_Task directions_. Filtering the records below, copy only those lines that include the word "else".

_Stored data entries_.
-- ==== Sys2Proof/Certificates/Slice0/Obligations.lean ====
section
/-! DEFINITION. The statements for the provers. Each says in its docstring which rule of spec/ it formalises. -/

open Sys2Proof Sys2Proof.Machine

/-- 30_encoding.md R83: words of the table, bit by bit. -/
def Obligations.SampleWordsDecode : Prop :=
  decode 0b00000000000000000000000000000001#32 = .command .b32dec ∧
  decode 0b00000000000000000000000000000010#32 = .command .hotp ∧
  decode 0b00000000000000000000000100000011#32 = .command .totpT ∧
  decode 0b00000000000000000000000000000100#32 = .command .verify ∧
  decode 0b00000000000000000000000100000100#32 = .command .verifyT

/-- 30_encoding.md R80, R83, R90: each command has exactly one word. -/
def Obligations.DecodeEncodeAgree : Prop :=
  ∀ (i : Instr) (w : Word), i.wf = true → (decode w = .command i ↔ w = encode i)

/-- 30_encoding.md R90, R83: seven legal words, every other word illegal. -/
def Obligations.LegalWordIffDecodes : Prop :=
  ∀ w : Word,
    (legalWord w = true ↔ ∃ i, decode w = .command i) ∧
    (legalWord w = true ↔ w.toNat ∈ [0x001, 0x002, 0x102, 0x003, 0x103, 0x004, 0x104])

/-- 60_exceptions.md R202. -/
def Obligations.IllegalWordsEndInErrCmd : Prop :=
  ∀ s : State, s.busy = true →
    ∃ t, engineTurn s = .next t ∧
      (t.err = 1 ↔
        s.cmd.toNat / 512 ≠ 0 ∨ s.cmd.toNat / 8 % 32 ≠ 0 ∨ s.cmd.toNat % 8 ∈ [0, 5, 6, 7] ∨
        (s.cmd.toNat % 8 = 1 ∧ s.cmd.toNat / 256 % 2 = 1))

/-- 30_encoding.md R86, R88: completion runs the command in CMD. The agenda, and the engine's turn on an empty one, are the
model's choice, notes/assumptions/1.md; the spec leaves open when the completion comes. -/
def Obligations.StepRunsTheDecodedCommand : Prop :=
  ∀ (i : Instr) (s : State) (rest : List Event), s.busy = true → decode s.cmd = .command i →
    (s.agenda = [] → step s = exec i s) ∧
    (s.agenda = .engine :: rest → step s = exec i { s with agenda := rest })

/-- 30_encoding.md R86 with log 1: the step is enabled exactly when BUSY = 1; the idle turn is the model's. -/
def Obligations.EngineTurnIdleWithoutBusy : Prop :=
  ∀ (s : State) (rest : List Event), s.busy = false →
    (s.agenda = [] → step s = .next s) ∧
    (s.agenda = .engine :: rest → step s = .next { s with agenda := rest })

/-- 20_memory.md R62, with the indexes of 10_state.md R22 and the word of R24. -/
def Obligations.HostReadReturnsTheRegister : Prop :=
  ∀ (s : State) (a : Index) (rest : List Event), s.agenda = .read a :: rest →
    ∃ w : Word, step s = .next { s with agenda := rest, readData := some w } ∧
      (a = 0x000 → w = s.cmd) ∧
      (a = 0x001 → w.toNat = s.busy.toNat + 2 * s.done.toNat + 4 * s.matched.toNat + 16 * s.err.toNat) ∧
      (a = 0x002 → w = s.hash) ∧ (a = 0x003 → w = s.digits) ∧ (a = 0x004 → w = s.stepSecs) ∧
      (a = 0x005 → w = s.window) ∧
      (a = 0x006 → w.toNat = s.counter.toNat % 2 ^ 32) ∧ (a = 0x007 → w.toNat = s.counter.toNat / 2 ^ 32) ∧
      (a = 0x008 → w.toNat = s.time.toNat % 2 ^ 32) ∧ (a = 0x009 → w.toNat = s.time.toNat / 2 ^ 32) ∧
      (a = 0x00A → w = s.textLen) ∧ (a = 0x00B → w = s.keyLen) ∧ (a = 0x00C → w = s.candLen) ∧
      (a = 0x010 → w.toNat = s.ctr.toNat % 2 ^ 32) ∧ (a = 0x011 → w.toNat = s.ctr.toNat / 2 ^ 32) ∧
      (a = 0x012 → w = s.trunc) ∧ (a = 0x013 → w = s.code) ∧
      (byteIndex a.toNat = true → w.toNat = (s.mem.read a.toNat).toNat) ∧
      (reservedIndex a.toNat = true → w = 0)

/-- 20_memory.md R63; the clauses exclude each other by BUSY and by a = 0x000. The agenda and `readData` are logs 1, 2. -/
def Obligations.HostWriteStoresAtItsIndexOnly : Prop :=
  ∀ (s : State) (a : Index) (v : Word) (rest : List Event), s.agenda = .write a v :: rest →
    ∃ t, step s = .next t ∧ t = hostWrite a v { s with agenda := rest } ∧
      (s.busy = true → t = { s with agenda := rest }) ∧
      (s.busy = false → a = 0x000 →
        t = { s with agenda := rest, cmd := v, busy := true, done := false, matched := false, err := 0 }) ∧
      (s.busy = false → a ≠ 0x000 →
        (∀ x : Index, portRead x t =
          if x = a ∧ rwScalar a.toNat = true then v
          else if x = a ∧ rwByte a.toNat = true then v &&& 0xFF
          else portRead x s) ∧
        (∀ n : Nat, t.mem.read n =
          if n = a.toNat ∧ rwByte a.toNat = true then v.setWidth 8 else s.mem.read n) ∧
        t.cmd = s.cmd ∧ t.busy = s.busy ∧ t.done = s.done ∧ t.matched = s.matched ∧ t.err = s.err ∧
        t.agenda = rest ∧ t.readData = s.readData)

/-- 70_reset_and_hazards.md R240. -/
def Obligations.BusyDropsEveryWrite : Prop :=
  ∀ (s : State) (a : Index) (v : Word) (rest : List Event), s.busy = true → s.agenda = .write a v :: rest →
    step s = .next { s with agenda := rest }

/-- 10_state.md R43, R44. -/
def Obligations.ReadOnlyAndReservedIgnoreWrites : Prop :=
  ∀ (s : State) (a : Index) (v : Word) (rest : List Event),
    (s.agenda = .write a v :: rest → readOnlyIndex a.toNat = true ∨ reservedIndex a.toNat = true →
      step s = .next { s with agenda := rest }) ∧
    (reservedIndex a.toNat = true → portRead a s = 0)

/-- 10_state.md R29, R30, R34; 20_memory.md R67; 30_encoding.md R84, and R96 for WR64 and RD64, in every schedule of log 13. -/
def Obligations.HalvesFormOneValue : Prop :=
  ∀ s : State,
    (s.busy = false → ∀ (v w : Word) (rest : List Event),
      (s.agenda = .write 0x006 v :: .write 0x007 w :: rest ∨ s.agenda = .write 0x007 w :: .write 0x006 v :: rest →
        ∃ c : DWord, c.toNat = v.toNat + 2 ^ 32 * w.toNat ∧
          Host.Core.run Sys2Proof.core 2 s = .next { s with agenda := rest, counter := c }) ∧
      (s.agenda = .write 0x008 v :: .write 0x009 w :: rest ∨ s.agenda = .write 0x009 w :: .write 0x008 v :: rest →
        ∃ c : DWord, c.toNat = v.toNat + 2 ^ 32 * w.toNat ∧
          Host.Core.run Sys2Proof.core 2 s = .next { s with agenda := rest, time := c })) ∧
    (portRead 0x006 s).toNat + 2 ^ 32 * (portRead 0x007 s).toNat = s.counter.toNat ∧
    (portRead 0x008 s).toNat + 2 ^ 32 * (portRead 0x009 s).toNat = s.time.toNat ∧
    (portRead 0x010 s).toNat + 2 ^ 32 * (portRead 0x011 s).toNat = s.ctr.toNat ∧
    (s.busy = false → ∀ (c : DWord) (turns : List Bool),
      (HostOp.wr64Counter c).perform ⟨s, turns⟩ = some (.nothing, ⟨{ s with counter := c }, turns.drop 2⟩) ∧
      (HostOp.wr64Time c).perform ⟨s, turns⟩ = some (.nothing, ⟨{ s with time := c }, turns.drop 2⟩) ∧
      HostOp.rd64Ctr.perform ⟨s, turns⟩ =
        some (.dword s.ctr, ⟨{ s with readData := some (portRead 0x011 s) }, turns.drop 2⟩))

/-- 70_reset_and_hazards.md R230. -/
def Obligations.ResetRestoresTheTable : Prop :=
  ∀ (s : State) (rest : List Event), s.agenda = .reset :: rest →
    ∃ t, step s = .next t ∧
      t.cmd = 0 ∧ t.busy = false ∧ t.done = false ∧ t.matched = false ∧ t.err = 0 ∧
      t.hash = 0 ∧ t.digits = 6 ∧ t.stepSecs = 30 ∧ t.window = 1 ∧ t.counter = 0 ∧ t.time = 0 ∧
      t.textLen = 0 ∧ t.keyLen = 0 ∧ t.candLen = 0 ∧ t.ctr = 0 ∧ t.trunc = 0 ∧ t.code = 0 ∧
      ∀ (b : Buf) (i : Nat), i < b.size → t.bufAt b i = 0

/-- 10_state.md R49. -/
def Obligations.ResetStateIsTheTable : Prop :=
  State.reset.cmd = 0 ∧ State.reset.busy = false ∧ State.reset.done = false ∧ State.reset.matched = false ∧
  State.reset.err = 0 ∧ State.reset.hash = 0 ∧ State.reset.digits = 6 ∧ State.reset.stepSecs = 30 ∧
  State.reset.window = 1 ∧ State.reset.counter = 0 ∧ State.reset.time = 0 ∧ State.reset.textLen = 0 ∧
  State.reset.keyLen = 0 ∧ State.reset.candLen = 0 ∧ State.reset.ctr = 0 ∧ State.reset.trunc = 0 ∧
  State.reset.code = 0 ∧ ∀ (b : Buf) (i : Nat), i < b.size → State.reset.bufAt b i = 0

/-- 70_reset_and_hazards.md R231. -/
def Obligations.ResetAbortsTheCommandInFlight : Prop :=
  ∀ (s : State) (rest : List Event), s.busy = true → s.agenda = .reset :: rest →
    ∃ t, step s = .next t ∧ t.busy = false ∧ t.done = false ∧ ResultsZero t ∧ engineTurn t = .next t

/-- 30_encoding.md R85. -/
def Obligations.StartWritesCmdAndFlagsOnly : Prop :=
  ∀ (s : State) (v : Word) (rest : List Event), s.agenda = .write 0x000 v :: rest →
    (s.busy = false → step s = .next
      { s with agenda := rest, cmd := v, busy := true, done := false, matched := false, err := 0 }) ∧
    (s.busy = true → step s = .next { s with agenda := rest })

/-- 30_encoding.md R86; `specExec` is Exec as R88 writes it. -/
def Obligations.EngineStepIsTheSpecsExec : Prop :=
  ∀ s : State, s.busy = true →
    ∃ t, engineTurn s = .next t ∧
      (∀ k, (specExec s).keyWrite = some k → HoldsKey k t) ∧
      ((specExec s).keyWrite = none → KeyKept s t) ∧
      t.ctr = (specExec s).ctr ∧ t.trunc = (specExec s).trunc ∧ t.code = (specExec s).code ∧
      t.buf .codeStr = (specExec s).str ∧ t.buf .digest = (specExec s).digest ∧
      Finished (specExec s).matched (specExec s).err t ∧
      RegistersKept s t ∧ BytesKeptOutside [.key, .codeStr, .digest] s t

/-- 60_exceptions.md R207. -/
def Obligations.CheckDecidesTheErrorCode : Prop :=
  ∀ s : State, s.busy = true →
    ∃ t, engineTurn s = .next t ∧
      t.err.toNat =
        if s.cmd.toNat / 512 ≠ 0 ∨ s.cmd.toNat / 8 % 32 ≠ 0 then 1
        else if s.cmd.toNat % 8 = 0 ∨ s.cmd.toNat % 8 ≥ 5 then 1
        else if s.cmd.toNat % 8 = 1 ∧ s.cmd.toNat / 256 % 2 = 1 then 1
        else if s.cmd.toNat % 8 ≥ 2 ∧ s.hash.toNat ≠ 0 then 2
        else if s.cmd.toNat % 8 ≥ 2 ∧ (s.digits.toNat < 1 ∨ s.digits.toNat > 9) then 3
        else if s.cmd.toNat % 8 ≥ 3 ∧ s.stepSecs.toNat = 0 then 4
        else if (s.cmd.toNat % 8 = 1 ∨ s.cmd.toNat / 256 % 2 = 1) ∧ s.textLen.toNat > 256 then 5
        else if s.cmd.toNat % 8 ≥ 2 ∧ s.cmd.toNat / 256 % 2 = 0 ∧ s.keyLen.toNat > 160 then 5
        else 0

/-- 40_base32.md R107. -/
def Obligations.B32decDecodesTheText : Prop :=
  ∀ s : State, s.textLen.toNat ≤ 256 →
    ∃ t, exec .b32dec s = .next t ∧ HoldsKey (b32Decode (textString s)) t ∧ ResultsZero t ∧
      Finished false 0 t ∧ DecodeFrameKept s t

/-- 42_hotp.md R157. -/
def Obligations.HotpGeneratesTheCode : Prop :=
  ∀ s : State, LegalCode s → s.keyLen.toNat ≤ 160 →
    ∃ t, exec .hotp s = .next t ∧ HoldsCode (keyString s) s.counter s.digits.toNat t ∧
      Finished false 0 t ∧ FrameKept s t

/-- 42_hotp.md R157. -/
def Obligations.HotpTextGeneratesTheCode : Prop :=
  ∀ s : State, LegalCode s → s.textLen.toNat ≤ 256 →
    ∃ t, exec .hotpT s = .next t ∧ HoldsCode (b32Decode (textString s)) s.counter s.digits.toNat t ∧ HoldsKey (b32Decode (textString s)) t ∧
      Finished false 0 t ∧ DecodeFrameKept s t

/-- 43_totp.md R173. -/
def Obligations.TotpGeneratesTheCode : Prop :=
  ∀ s : State, LegalCode s → s.stepSecs ≠ 0 → s.keyLen.toNat ≤ 160 →
    ∃ t, exec .totp s = .next t ∧ HoldsCode (keyString s) (BitVec.ofNat 64 (s.time.toNat / 1000 / s.stepSecs.toNat)) s.digits.toNat t ∧
      Finished false 0 t ∧ FrameKept s t

/-- 43_totp.md R173. -/
def Obligations.TotpTextGeneratesTheCode : Prop :=
  ∀ s : State, LegalCode s → s.stepSecs ≠ 0 → s.textLen.toNat ≤ 256 →
    ∃ t, exec .totpT s = .next t ∧ HoldsCode (b32Decode (textString s)) (BitVec.ofNat 64 (s.time.toNat / 1000 / s.stepSecs.toNat)) s.digits.toNat t ∧ HoldsKey (b32Decode (textString s)) t ∧
      Finished false 0 t ∧ DecodeFrameKept s t

/-- 44_verify.md R181 to R184. -/
def Obligations.VerifyDecidesTheMatch : Prop :=
  ∀ s : State, LegalCode s → s.stepSecs ≠ 0 → s.keyLen.toNat ≤ 160 →
    ∃ (t : State) (m : Bool), exec .verify s = .next t ∧
      t.ctr.toNat = s.time.toNat / 1000 / s.stepSecs.toNat ∧ CodeZero t ∧ Finished m 0 t ∧
      (m = true ↔ MatchesWindow (keyString s) (s.time.toNat / 1000 / s.stepSecs.toNat) s.window.toNat
        s.digits.toNat (s.buf .cand) s.candLen.toNat) ∧ FrameKept s t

_Written answer_.
          else if x = a ∧ rwByte a.toNat = true then v &&& 0xFF
          else portRead x s) ∧
          if n = a.toNat ∧ rwByte a.toNat = true then v.setWidth 8 else s.mem.read n) ∧
        else if s.cmd.toNat % 8 = 0 ∨ s.cmd.toNat % 8 ≥ 5 then 1
        else if s.cmd.toNat % 8 = 1 ∧ s.cmd.toNat / 256 % 2 = 1 then 1
        else if s.cmd.toNat % 8 ≥ 2 ∧ s.hash.toNat ≠ 0 then 2
        else if s.cmd.toNat % 8 ≥ 2 ∧ (s.digits.toNat < 1 ∨ s.digits.toNat > 9) then 3
        else if s.cmd.toNat % 8 ≥ 3 ∧ s.stepSecs.toNat = 0 then 4
        else if (s.cmd.toNat % 8 = 1 ∨ s.cmd.toNat / 256 % 2 = 1) ∧ s.textLen.toNat > 256 then 5
        else if s.cmd.toNat % 8 ≥ 2 ∧ s.cmd.toNat / 256 % 2 = 0 ∧ s.keyLen.toNat > 160 then 5
        else 0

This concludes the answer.